Last week I ventured into a local scrapbook store. I was on a mission for blue scrapbook paper with white polka dots. After many stores, I finally located it, SCORE!
Quick plug for the awesome store: Scrapbook Station
The woman who owned the store was working and incredibly nice. She asked me what I was looking for, why, how long I lived in the area and all of that. She was a great conversationalist. In total, I spent over an hour in the store, purchasing 10 sheets of the same paper totalling $4.60.
During that time, we began discussing scrapbook projects I still have pending and all of the amazing things they have in their store. A digital dye cutter, a ton of papers and scrapbook albums customized with a picture.

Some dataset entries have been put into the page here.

/-- Send a host request under a fresh tag, which a dictionary request carries as its REQ_ID too. One that has no route is counted and
answered absent (R288): a load then returns all ones, a store is acknowledged so. -/
def Dev.sendHost (d : Dev) (r : HeldReq) (fs : List Frame) : Dev :=
  let (tag, d) := d.freshTag
  let r' := fs.foldl (fun (s : Dev × Bool) f =>
    let f := { f with xferTag := tag,
                      payload := if f.ftype = 8 then fit 0 24 f.payload ++ leBytes 2 tag ++ f.payload.drop 26 else f.payload }
    match s.1.trySend f with
    | some d => (d, s.2)
    | none => (s.1.countUnroutable f.dstId, false)) (d, true)
  if r'.2 then r'.1.await tag (some r.what)
  else match r.what with
    | .hostLoad _ _ _ len _ => r'.1.loadFails len
    | _ => r'.1

/-- Type of the object at a slot. -/
def slotType (index sub : Nat) : Option OType := (lookupObj index sub).map fun o => o.1.typ

/-- The OD_REQ header by which the bridge reads a slot of another device: a scalar is read, of a STRING the bytes, whose count is wanted, and
a DOMAIN is described (R344, DESIGN CHOICE, log entry 31). -/
def slotAsk (index sub : Nat) : List Byte :=
  match slotType index sub with
  | some .string => odHeader 1 0 index sub 0 0 256
  | some .domain => odHeader 3 0 index sub 0 0 0
  | _ => odHeader 1 0 index sub 0 0 0

/-- The eight bytes of a slot from the OD_RESP to `slotAsk`: `w` is its header, `bs` what follows (R344). -/
def slotAnswer (w : Nat) (bs : List Byte) : List Byte :=
  match slotType (bits w 239 220) (bits w 219 212) with
  | some .string => leBytes 8 (bits w 159 144 * 2 ^ 32)
  | some .domain => leBytes 8 (leNat (bs.take 4) * 2 ^ 32)
  | _ => bs.take (min 8 (bits w 159 144))

/-- The frames of a held request: a load of a dictionary window asks slot by slot. -/
def HeldReq.frames (r : HeldReq) : List Frame :=
  match r.what with
  | .hostLoad _ a off len _ =>
    if inOdWindow a then (List.range ((off + len + 7) / 8)).map fun k =>
      let x := a - 0xC0000000000 + 8 * k
      { r.frame with payload := fit 0 64 (slotAsk (x / 2048) (x / 8 % 256)) }
    else [r.frame]
  | _ => [r.frame]

/-- Send the held requests that may go, in order, up to the first that must wait (R312). -/
def Dev.releaseFrom (d : Dev) : List HeldReq → Dev × List HeldReq
  | [] => (d, [])
  | r :: rs => if d.mayRelease r then (d.sendHost r r.frames).releaseFrom rs else (d, r :: rs)

/-- Send what R312 no longer holds. -/
def Dev.releaseHeld (d : Dev) : Dev :=
  let (d, rest) := d.releaseFrom d.host.held
  { d with host := { d.host with held := rest } }

/-- Accept a host request: behind what is held it waits its turn (R312). -/
def Dev.acceptHost (d : Dev) (r : HeldReq) : Dev :=
  ({ d with host := { d.host with held := d.host.held ++ [r] } }).releaseHeld

/-- Loads held for a device of another group whose store was never acknowledged return all ones (R312). -/
def Dev.failHeld (d : Dev) (dst : Nat) : Dev :=
  let isIt := fun (r : HeldReq) => match r.what with
    | .hostLoad x .. => decide (x = dst) && decide (dst / 512 ≠ d.selfId / 512)
    | _ => false
  let lost := d.host.held.filter isIt
  let d := { d with host := { d.host with held := d.host.held.filter fun r => !isIt r } }
  (lost.foldl (fun d r => match r.what with
    | .hostLoad _ _ _ len _ => d.loadFails len
    | _ => d) d).releaseHeld

/-- The pieces of a load joined, once every one has been answered. -/
def joinPieces (a n : Nat) (got : List (Nat × List Byte)) : Option (List Byte) :=
  let step := pieceOf a
  let ps := (List.range n).map fun k => (got.find? fun g => g.1 = a + step * k).map (·.2)
  if ps.all (·.isSome) then some (ps.flatMap fun p => fit 0 step (p.getD [])) else none

/-- Pieces of a host load from `a`. -/
def piecesOf (a off len : Nat) : Nat := (off + len + pieceOf a - 1) / pieceOf a

/-- Pieces of a host load still to come. -/
def piecesLeft (a off len : Nat) (got : List (Nat × List Byte)) : Nat := piecesOf a off len - got.length

/-- An answer of `n` lines to a host load already answered: its tag is free once none is to come (R309). -/
def Dev.lateLoad (d : Dev) (tag dst left n : Nat) : Dev := d.await tag (if left ≤ n then none else some (.hostLate dst (left - n)))

/-- An answer of `n` lines to a host request that a link loss has overtaken: absorbed and counted (R311). -/
def Dev.lostAnswer (d : Dev) (tag dst : Nat) (store : Bool) (left n : Nat) : Dev :=
  ((d.await tag (if left ≤ n then none else some (.hostLost dst store (left - n)))).bump Obj.HOST_ERRORS).releaseHeld

/-- `n` pieces of a host load arrive: their addresses and bytes; none where their status is not DONE (R309). -/
def Dev.loadPiece (d : Dev) (tag dst a off len : Nat) (got : List (Nat × List Byte)) (n : Nat) (piece : Option (List (Nat × List Byte))) :
    Dev :=
  match piece with
  | none => (d.lateLoad tag dst (piecesLeft a off len got) n).loadFails len
  | some ps =>
    let got := got ++ ps
    match joinPieces a (piecesOf a off len) got with
    | none => d.await tag (some (.hostLoad dst a off len got))
    | some bs => (d.await tag none).answer 0 0 ((bs.drop off).take len)

/-! ### Answers to this device's requests (R294, R295) -/

/-- A transfer whose first far line is answered absent or as faulting sends no notice (R135). -/
def Transfer.noNotice (t : Transfer) (n : Nat) : Transfer := if n = 0 then { t with first := none } else t

/-- Line `k` of an answer to a transfer's lines; whether the transfer waits for it. -/
def Dev.answerLine (d : Dev) (h : Nat) (t : Transfer) (f : Frame) (k : Nat) : Dev × Transfer × Bool :=
  let a := f.addr + 64 * k
  match t.waiting.find? fun w => w.2 = a with
  | none => (d, t, false)
  | some w =>
    let t := { t with waiting := t.waiting.erase w }
    match f.attr.val with
    | 0 =>
      if f.ftype = 5 then
        let v := Frame.lineAt f k
        (((d.cacheKeep h t f.srcId a v).lineIn h t w.1 v).chargeFabric t.ctx 64, t, true)
      else (d, t, true)
    | 1 => (d.lineLost h t w.1, t, true)
    | 3 => let (d, t) := d.lineInvalid h t w.1; (d, t.noNotice w.1, true)
    | _ => (d.lineLost h t w.1, t.noNotice w.1, true)
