-- ==== Sys2Proof/Machine/Hbm.lean ====
section
/-! DEFINITION. Commands of the memory stacks: requests to a base die, scrubbing, pseudo-channel power states, drain into HOLD,
power, retraining (R173 to R196). -/

namespace Sys2Proof.Machine

/-- Symbol errors that a stored sector has taken. -/
def Dev.takeErrors (d : Dev) (st sec : Nat) (errs : List (Nat × Nat)) : Dev :=
  if errs.isEmpty then d else
  let s := d.sector st sec
  d.setSector st sec { s with errs := addErrs s.errs (errs.filter fun e => decide (e.1 < 72)) }

/-- HBM_READ: a base die reads a sector for a request (R174, R179 to R182, R187, R193, R208). -/
def Dev.cmdHbmRead (d : Dev) (st sec : Nat) (rq : HbmReq) (errs : List (Nat × Nat)) (crc : Nat) (t : Turn) : Dev :=
  let d := d.takeErrors st sec errs
  d.request st t ⟨sec, none, false, none, [], [], false, rq.ctx.map Fin.val, rq.source, d.chainEntries st rq.chain.val, crc⟩

/-- HBM_READ (R193). -/
def execHbmRead (st : Fin 32) (sec : Nat) (rq : HbmReq) (errs : List (Nat × Nat)) (crcFails : Nat) (turn : Turn) (s : State) :
    Host.Outcome State Fault Refusal :=
  s.onDev fun d => d.cmdHbmRead st.val (sec % 2 ^ 30) rq errs crcFails turn

/-- HBM_WRITE: a base die stores a sector; a write whose fifth transfer attempt fails is stored as ash (R174, R194). -/
def Dev.cmdHbmWrite (d : Dev) (st sec : Nat) (v : Line) (mask : List Bool) (c : Option Nat) (crc : Nat) (t : Turn) : Dev :=
  d.request st t ⟨sec, none, true, none, v.bytes, mask, v.ash, c, .demand, [], crc⟩

/-- HBM_WRITE (R194). -/
def execHbmWrite (st : Fin 32) (sec : Nat) (data : List Byte) (mask : List Bool) (ash : Bool) (ctx : Option (Fin 16)) (crcFails : Nat)
    (turn : Turn) (s : State) : Host.Outcome State Fault Refusal :=
  s.onDev fun d => d.cmdHbmWrite st.val (sec % 2 ^ 30) ⟨data, ash⟩ mask (ctx.map Fin.val) crcFails turn

/-- Scrub position after sector `sec` is read: the next sector, with a pass counted at the end of the stack (R195). -/
def Dev.scrubAdvance (d : Dev) (st : Nat) : Dev :=
  let n := (d.stack st).scrubNext + 1
  if n < 2 ^ 30 then d.modStack st fun x => { x with scrubNext := n }
  else (d.modStack st fun x => { x with scrubNext := 0 }).bump Obj.SCRUB_PASSES st

/-- SCRUB_READ: the next sector of the scrub pass is read where its pseudo-channel keeps contents, in service, retraining or held; one
that is FAILED or OFF is passed over (R181, R195). -/
def Dev.cmdScrub (d : Dev) (st : Nat) (errs : List (Nat × Nat)) : Dev :=
  if d.get Obj.SCRUB_INTERVAL st = 0 then d
  else
    let sec := (d.stack st).scrubNext
    match d.pch st (pchOfSec sec) with
    | .failed | .off => d.scrubAdvance st
    | _ => (((d.takeErrors st sec errs).readSec st sec .scrub).1).scrubAdvance st

/-- SCRUB_READ (R195). -/
def execScrubRead (st : Fin 32) (errs : List (Nat × Nat)) (s : State) : Host.Outcome State Fault Refusal :=
  s.onDev fun d => d.cmdScrub st.val errs

/-- A pseudo-channel idle for its limit goes to a deeper state; 0 ticks of the limit count as elapsed (R181, log entry 2). -/
def Dev.cmdPchIdle (d : Dev) (st p : Nat) (v : Pch) : Dev :=
  match d.pch st p with
  | .active => d.setPch st p v
  | .powerDown => if v = .selfRefresh then d.setPch st p v else d
  | _ => d

/-- PSEUDO_CHANNEL_POWER_DOWN (R181). -/
def execPseudoChannelPowerDown (st : Fin 32) (pch : Fin 64) (s : State) : Host.Outcome State Fault Refusal :=
  s.onDev fun d => d.cmdPchIdle st.val pch.val .powerDown

/-- PSEUDO_CHANNEL_SELF_REFRESH (R181). -/
def execPseudoChannelSelfRefresh (st : Fin 32) (pch : Fin 64) (s : State) : Host.Outcome State Fault Refusal :=
  s.onDev fun d => d.cmdPchIdle st.val pch.val .selfRefresh

/-! ### Drain into HOLD -/

/-- Initialise every sector as ash and begin training (R185, R188). -/
def Dev.initStack (d : Dev) (st : Nat) : Dev :=
  let d := d.ashWhere st fun _ => true
  let d := (List.range 64).foldl (fun d p => d.setPch st p .off) d
  (d.modStack st fun x => { x with rowSlots := [], vecSlots := [] }).put Obj.STACK_STATE 1 st

/-- When every pseudo-channel of a draining stack that can is in HOLD: the stack is in HOLD, or, powered off, in OFF with its contents
lost, and initialised again where STACK_POWER_CTL has been set back to 1 meanwhile (R185, R188, log entry 49). -/
def Dev.drainEnd (d : Dev) (st : Nat) : Dev :=
  if (d.stack st).draining && (List.range 64).all fun p => d.pch st p = .hold || d.pch st p = .failed then
    let d := d.modStack st fun x => { x with draining := false, retraining := none, retrainQueue := [] }
    if (d.stack st).powerOff then
      let d := (List.range 64).foldl (fun d p => d.setPch st p .off) d
      let d := d.ashWhere st fun _ => true
      let d := (d.modStack st fun x =>
        { x with powerOff := false, ashList := [], overflow := [], rowSlots := [], vecSlots := [] }).put Obj.STACK_STATE 0 st
      if d.get Obj.STACK_POWER_CTL st = 1 then d.initStack st else d
    else d.put Obj.STACK_STATE 4 st
  else d

/-- Start a drain of every pseudo-channel of a stack (R183); `off` when it ends in OFF (R185). Requests without a tag are answered absent.
A drain begun in a drain or in HOLD belongs to the same hold. -/
def Dev.startDrain (d : Dev) (st : Nat) (off : Bool) : Dev :=
  let again := (d.stack st).draining || decide (d.get Obj.STACK_STATE st = 4)
  let d := d.modStack st fun x =>
    { x with draining := true, powerOff := x.powerOff || off, retrainQueue := [], holdNo := if again then x.holdNo else x.holdNo + 1,
             overflowRaised := again && x.overflowRaised }
  (d.letIn st).drainEnd st

/-- Writes that hold a tag of a pseudo-channel. -/
def Dev.writeTags (d : Dev) (st p : Nat) : List HbmWait :=
  (d.stack st).waiting.filter fun w => (w.write || w.fold.isSome) && pchOfSec w.sec = p

/-- Whether a pseudo-channel is on its way to HOLD. -/
def Dev.drains (d : Dev) (st p : Nat) : Bool :=
  (d.stack st).draining && d.pch st p ≠ .hold && d.pch st p ≠ .failed && d.pch st p ≠ .off

/-- A pseudo-channel enters HOLD: its reads have been served, its tags are free (R183). -/
def Dev.enterHold (d : Dev) (st p : Nat) : Dev :=
  let mine := fun (w : HbmWait) => decide (pchOfSec w.sec = p)
  let rs := (d.stack st).waiting.filter fun w => mine w && !w.write && w.fold.isNone
  let d := d.modStack st fun x => { x with waiting := x.waiting.filter fun w => !mine w }
  ((rs.foldl (fun d w => d.serveAs .serve st w) d).setPch st p .hold).drainEnd st

/-- HOLD_ENTER: a draining pseudo-channel with no write tag enters HOLD (R183). -/
def Dev.cmdHoldEnter (d : Dev) (st p : Nat) : Dev :=
  if d.drains st p ∧ (d.writeTags st p).isEmpty then d.enterHold st p else d

/-- HOLD_ENTER (R183). -/
def execHoldEnter (st : Fin 32) (pch : Fin 64) (s : State) : Host.Outcome State Fault Refusal :=
  s.onDev fun d => d.cmdHoldEnter st.val pch.val

/-- An abandoned tag's sector enters the ash list, or marks its pseudo-channel when the list is full (R183, R184). -/
def Dev.abandon (d : Dev) (st sec : Nat) : Dev :=
  let d := d.modStack st fun x => { x with abandoned := x.abandoned ++ [(sec, x.holdNo)] }
  let x := d.stack st
  if x.ashList.length < 4096 then d.setStack st { x with ashList := x.ashList ++ [sec] }
  else
    let p := pchOfSec sec
    let d := (d.setStack st { x with overflow := if x.overflow.contains p then x.overflow else x.overflow ++ [p] }).bump Obj.ASH_LIST_OVERFLOWS st
    if x.overflowRaised then d
    else (d.modStack st fun x => { x with overflowRaised := true }).raise Event.ashListOverflow .stack st

/-- HOLD_DRAIN_TIMEOUT: at tick 500 the remaining write tags are abandoned and the pseudo-channel enters HOLD (R183). -/
def Dev.cmdHoldTimeout (d : Dev) (st p : Nat) : Dev :=
  if d.drains st p then ((d.writeTags st p).foldl (fun d w => d.abandon st w.sec) d).enterHold st p else d

/-- HOLD_DRAIN_TIMEOUT (R183). -/
def execHoldDrainTimeout (st : Fin 32) (pch : Fin 64) (s : State) : Host.Outcome State Fault Refusal :=
  s.onDev fun d => d.cmdHoldTimeout st.val pch.val

/-- LATE_WRITE_ABSORBED: data for an abandoned tag is absorbed and counted; the first of the hold in which the tag was abandoned is
reported (R183). -/
def Dev.cmdLateWrite (d : Dev) (st sec : Nat) : Dev :=
  match (d.stack st).abandoned.find? fun a => a.1 = sec with
  | none => d
  | some a =>
    let raised := (d.stack st).lateRaised.contains a.2
    let d := d.modStack st fun x =>
      { x with abandoned := x.abandoned.erase a, lateRaised := if raised then x.lateRaised else a.2 :: x.lateRaised }
    let d := d.bump Obj.LATE_WRITES_ABSORBED st
    if raised then d else d.raise Event.lateWrite .stack st

/-- LATE_WRITE_ABSORBED (R183). -/
def execLateWriteAbsorbed (st : Fin 32) (sec : Nat) (s : State) : Host.Outcome State Fault Refusal :=
  s.onDev fun d => d.cmdLateWrite st.val (sec % 2 ^ 30)

/-- HOLD_END: the ash list and the marked pseudo-channels, and the segments a failed bundle load still owes, are written as
ash, and requests are accepted again; the stack is READY, or DEGRADED where a channel is FAILED (R183, R184, R188, R430). -/
def Dev.cmdHoldEnd (d : Dev) (st : Nat) : Dev :=
  if d.get Obj.STACK_STATE st ≠ 4 then d
  else
    let x := d.stack st
    let d := d.ashWhere st fun sec => x.ashList.contains sec || x.overflow.contains (pchOfSec sec)
    let owed := d.bundles.owedAsh.filter fun o => o.1 = st
    let d := d.ashWhere st fun sec => owed.any fun o => decide (o.2.1 ≤ sec) && decide (sec < o.2.1 + o.2.2)
    let d := { d with bundles := { d.bundles with owedAsh := d.bundles.owedAsh.filter fun o => o.1 ≠ st } }
    let d := d.modStack st fun x => { x with ashList := [], overflow := [], rowSlots := [], vecSlots := [] }
    let d := (List.range 64).foldl (fun d p => if d.pch st p = .hold then d.setPch st p .active else d) d
    d.put Obj.STACK_STATE (if (List.range 64).any fun p => d.pch st p = .failed then 3 else 2) st

/-- HOLD_END (R183). -/
def execHoldEnd (st : Fin 32) (s : State) : Host.Outcome State Fault Refusal := s.onDev fun d => d.cmdHoldEnd st.val

/-- STACK_POWER_OFF: a write of 0 to STACK_POWER_CTL drains every pseudo-channel, then OFF (R185). -/
def Dev.cmdStackOff (d : Dev) (st : Nat) : Dev :=
  let state := d.get Obj.STACK_STATE st
  let d := d.put Obj.STACK_POWER_CTL 0 st
  if state = 0 then d
  else if state = 1 then (((List.range 64).foldl (fun d p => d.setPch st p .off) d).put Obj.STACK_STATE 0 st).hasTrained st
  else d.startDrain st true

/-- STACK_POWER_OFF (R185). -/
def execStackPowerOff (st : Fin 32) (s : State) : Host.Outcome State Fault Refusal := s.onDev fun d => d.gated fun d => (d.cmdStackOff st.val).answer 0

/-- STACK_POWER_ON: a write of 1 to STACK_POWER_CTL initialises an OFF stack and trains it; one that is still draining into OFF once it
is there (R185, log entry 49). -/
def Dev.cmdStackOn (d : Dev) (st : Nat) : Dev :=
  let d := d.put Obj.STACK_POWER_CTL 1 st
  if d.get Obj.STACK_STATE st = 0 then d.initStack st else d

/-- STACK_POWER_ON (R185). -/
def execStackPowerOn (st : Fin 32) (s : State) : Host.Outcome State Fault Refusal := s.onDev fun d => d.gated fun d => (d.cmdStackOn st.val).answer 0

/-! ### Retraining -/

/-- RETRAIN_REQUEST: each set bit asks for a channel's retraining; an OFF stack answers instance-busy (R186, R354). -/
def Dev.cmdRetrainRequest (d : Dev) (st mask : Nat) : Dev :=
  if d.get Obj.STACK_STATE st = 0 then { d with reply := ⟨3, 0, []⟩ }
  else ((List.range 32).filter fun c => bit mask c).foldl (fun d c => d.askRetrain st c) { d with reply := ⟨0, 0, []⟩ }

/-- RETRAIN_REQUEST (R186). -/
def execRetrainRequest (st : Fin 32) (mask : Nat) (s : State) : Host.Outcome State Fault Refusal :=
  s.onDev fun d => d.gated fun d => d.cmdRetrainRequest st.val mask

/-- Serve the requests that waited for a channel, in the order they were accepted, also in a drain, for they hold tags (R180, R183, R186);
the tags they free are taken by requests at the region boundary. -/
def Dev.serveWaiting (d : Dev) (st ch : Nat) : Dev :=
  let mine := fun (w : HbmWait) => decide (chanOfSec w.sec = ch)
  let ws := (d.stack st).waiting.filter mine
  let d := d.modStack st fun x => { x with waiting := x.waiting.filter fun w => !mine w }
  (ws.foldl (fun d w => d.serveAs (d.chanGate st w.sec) st w) d).letIn st

/-- Take the next channel waiting to retrain (R186). -/
def Dev.nextRetrain (d : Dev) (st : Nat) : Dev :=
  match (d.stack st).retrainQueue with
  | [] => d.modStack st fun x => { x with retraining := none }
  | c :: rest => (d.modStack st fun x => { x with retraining := none, retrainQueue := rest }).beginRetrain st c

/-- CHANNEL_RETRAIN_DONE: the channel returns to ACTIVE, its waiting requests are served, the next queued channel begins. -/
def Dev.cmdRetrainDone (d : Dev) (st ch : Nat) : Dev :=
  if (d.stack st).retraining = some ch then
    let d := [2 * ch, 2 * ch + 1].foldl (fun d p => if d.pch st p = .retrain then d.setPch st p .active else d) d
    let t := toSigned 32 (d.get Obj.STACK_TEMP 0 st)
    let d := d.modStack st fun x => { x with trainTemp := tset 0 x.trainTemp ch t }
    (d.serveWaiting st ch).nextRetrain st
  else d

/-- CHANNEL_RETRAIN_DONE (R186). -/
def execChannelRetrainDone (st : Fin 32) (ch : Fin 32) (s : State) : Host.Outcome State Fault Refusal :=
  s.onDev fun d => d.cmdRetrainDone st.val ch.val

/-- CHANNEL_TRAIN_TIMEOUT: a third failed attempt puts the channel in FAILED, records it and degrades the stack (R187). -/
def Dev.cmdTrainTimeout (d : Dev) (v : Vault) (st ch : Nat) : Dev :=
  if (d.stack st).retraining = some ch then
    let n := tget 0 (d.stack st).attempts ch + 1
    let d := d.modStack st fun x => { x with attempts := tset 0 x.attempts ch n }
    if n < 3 then d
    else
      let d := (d.setChan st ch .failed).bump Obj.RETRAIN_FAILURES st
      let d := (d.raise Event.channelFailed .stack st).appendDefect v 3 3 (32 * st + ch) 0
      let d := d.put Obj.STACK_STATE 3 st
      ((d.serveWaiting st ch).nextRetrain st).drainEnd st
  else d

/-- CHANNEL_TRAIN_TIMEOUT (R187). -/
def execChannelTrainTimeout (st : Fin 32) (ch : Fin 32) (s : State) : Host.Outcome State Fault Refusal :=
  s.onDev fun d => d.cmdTrainTimeout s.vault st.val ch.val

end Sys2Proof.Machine
end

We discussed the album I had done for Kaitlyn and the album I need to do for Kaitlyn. We also discussed the album I needed to do for our son.
Typically, I always mention Matthew's birth when discussing how many children I have. I don't always mention his passing. It isn't a matter of pretending like it didn't happen, rather it's deciding how much I want to invest in the particular person and whether or not I feel comfortable enough to put them into that position.
This woman had a grandson born almost exactly a month after Matthew. When it came time to discuss how the boys were doing, I let her know that our sweet Matthew was no longer with us and had gotten his wings a mere 10 weeks after taking his first breath.
She was a very compassionate woman and asked me how I have been able to go on. My answer was something that I knew, something I've thought of many times. I know that exactly what has gotten me through this. My beautiful and loving little girl, my devoted and amazing husband who is the love of my life. Other than that, I give all credit to my faith and the amazingly supportive group of friends and family that have completely and totally been there for me. Those who have been there the days, weeks and now months following Matthew's passing and funeral. Without those people, their shoulders to cry on, their kindness, and their support, who knows where I would be.
She said something to me that really touched me. She told me that I was blessed to have held an angel in my arms and to have had to pleasure of nuturing one of God's children before he was called back home.
While listening to the radio today, that came back to me. I was listening to Dr. Laura (Kaitlyn LOVES her and won't let me change the station, go figure) and a caller called in. She was a younger mom and she was upset that since having her baby 7 months ago she hasn't had much adult time and missed going out. Dr. Laura's response was that the time you have with your infant and toddler is the least selffish time you'll ever had. Our little ones demand so much from us. They take, take, take and give so very little.
I disagree. Yes, we gave, gave and gave to Matthew, but the rewards we had of his life were endless and plentiful. They are rewards and gifts that will keep us warm for a lifetime. What we got back from Matthew was far more wonderful and meaningful that anything I believe we could have given up.